Rozdział XV

88 3 3
                                    

Pov: Y/n

,,Jako iż wczoraj była impreza to dzisiaj muszą być poprawiny". To usłyszałam od Drama przy śniadaniu. Jeju oni wszyscy tutaj świętują wszystko najdłużej jak się da. Dobrze że mam jeszcze jedną sukienkę. Jest 14:45. Pomyślałam że pójdę komuś głowę zawracać bo i tak nie mam co robić. Znalazłam wszystkich w pokoju gier, w sumie to nie szukałam nigdzie indziej.

- Hej chłopaki. - przywitałam się i podeszłam do nich.

- Hej Y/n, chcesz pograć na konsoli? - odpowiedział mi Sapnap.

- Czemu nie. - odparłam i usiadłam na podłodze obok niego.

- To jak się tego używa?

- Patrz tu masz pada, to jest twoja postać, na padzie masz przyciski, tym się ruszasz, tym skaczesz, tym kucasz i tym atakujesz. Spróbuj.

Zaczęłam naciskać w przyciski obserwując ruchy mojej postaci. Nagle chłopak ją uderzył.

- Czemu ją uderzyłeś?

- W tej grze chodzi o wygraną. Musimy się bić. To jest pasek życia. Jeżeli spadnie do zera, przegrywasz.

Rozpoczęła się walka. Czasem zerkałam na ruchy palców chłopaka. Gdy naciskał atak, odsuwałam się lub kucałam.

- Nie źle. - powiedział zaskoczony.

Wymienialiśmy się z resztą. Czas bardzo szybko nam zleciał. Po zobaczeniu godziny wybiegliśmy jak najszybciej z sali, wpakowaliśmy się do windy i szybko pobiegliśmy do swoich pokoi. Ubrałam czerwoną sukienkę i buty na niskim obcasie, upięłam włosy w kok i sprawdziłam godzinę. Mam jeszcze 30 minut. Super. Pobiegłam do Niki. Zrobiła mi prosty, ale ładny makijaż, idealnie wyrabiając się w czasie. Razem zjechałyśmy na dół, gdzie czekali już wszyscy z głównych gości.

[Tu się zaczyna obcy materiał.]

-- ==== Sys2Proof/Laws/Units.lean ====
section
/-! SUPPORT. What each update of one unit (a thread, a port, a link, a flue, a queue, an instance, a channel, the bridge), a report and a
condition leave of the state, and what the unit is after it. -/

namespace Sys2Proof.Machine

@[simp] theorem State.thMod_regs (s : State) (t : Nat) (f : Thread → Thread) : (s.thMod t f).regs = s.regs := rfl
@[simp] theorem State.thMod_mem (s : State) (t : Nat) (f : Thread → Thread) : (s.thMod t f).mem = s.mem := rfl
@[simp] theorem State.thMod_pending (s : State) (t : Nat) (f : Thread → Thread) : (s.thMod t f).pending = s.pending := rfl
@[simp] theorem State.thMod_ans (s : State) (t : Nat) (f : Thread → Thread) : (s.thMod t f).ans = s.ans := rfl
@[simp] theorem State.thMod_free (s : State) (t : Nat) (f : Thread → Thread) : (s.thMod t f).free = s.free := rfl
@[simp] theorem State.thMod_pins (s : State) (t : Nat) (f : Thread → Thread) : (s.thMod t f).pins = s.pins := rfl
@[simp] theorem State.thMod_fu (s : State) (t : Nat) (f : Thread → Thread) : (s.thMod t f).fu = s.fu := rfl
@[simp] theorem State.thMod_sw (s : State) (t : Nat) (f : Thread → Thread) : (s.thMod t f).sw = s.sw := rfl
@[simp] theorem State.thMod_ports (s : State) (t : Nat) (f : Thread → Thread) : (s.thMod t f).ports = s.ports := rfl
@[simp] theorem State.thMod_outbox (s : State) (t : Nat) (f : Thread → Thread) : (s.thMod t f).outbox = s.outbox := rfl
@[simp] theorem State.thMod_flc (s : State) (t : Nat) (f : Thread → Thread) : (s.thMod t f).flc = s.flc := rfl
@[simp] theorem State.thMod_cnt (s : State) (t : Nat) (f : Thread → Thread) : (s.thMod t f).cnt = s.cnt := rfl
@[simp] theorem State.thMod_hm (s : State) (t : Nat) (f : Thread → Thread) : (s.thMod t f).hm = s.hm := rfl
@[simp] theorem State.thMod_plc (s : State) (t : Nat) (f : Thread → Thread) : (s.thMod t f).plc = s.plc := rfl
@[simp] theorem State.thMod_stk (s : State) (t : Nat) (f : Thread → Thread) : (s.thMod t f).stk = s.stk := rfl
@[simp] theorem State.thMod_cmt (s : State) (t : Nat) (f : Thread → Thread) : (s.thMod t f).cmt = s.cmt := rfl
@[simp] theorem State.thMod_loads (s : State) (t : Nat) (f : Thread → Thread) : (s.thMod t f).loads = s.loads := rfl
@[simp] theorem State.thMod_loadTags (s : State) (t : Nat) (f : Thread → Thread) : (s.thMod t f).loadTags = s.loadTags := rfl
@[simp] theorem State.thMod_hj (s : State) (t : Nat) (f : Thread → Thread) : (s.thMod t f).hj = s.hj := rfl
@[simp] theorem State.thMod_fl (s : State) (t : Nat) (f : Thread → Thread) : (s.thMod t f).fl = s.fl := rfl
@[simp] theorem State.thMod_inst (s : State) (t : Nat) (f : Thread → Thread) : (s.thMod t f).inst = s.inst := rfl
@[simp] theorem State.thMod_dmp (s : State) (t : Nat) (f : Thread → Thread) : (s.thMod t f).dmp = s.dmp := rfl
@[simp] theorem State.thMod_pu (s : State) (t : Nat) (f : Thread → Thread) : (s.thMod t f).pu = s.pu := rfl
@[simp] theorem State.thMod_br (s : State) (t : Nat) (f : Thread → Thread) : (s.thMod t f).br = s.br := rfl
@[simp] theorem State.thMod_clk (s : State) (t : Nat) (f : Thread → Thread) : (s.thMod t f).clk = s.clk := rfl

Bawiliśmy się do późna. Odeszłam wcześniej. Siedziałam właśnie w piżamie przy wielkiej szybie z widokiem na dużą część miasta. Wszędzie maleńkie punkciki migały kolorowymi światełkami. W tym momencie pomyślałam o Tommym. Jakby on mógł to zobaczyć. Jaki byłby zachwycony. Ale teraz pewnie ma inne rzeczy na głowie. No cóż. Wstałam leniwie i położyłam się w łóżku.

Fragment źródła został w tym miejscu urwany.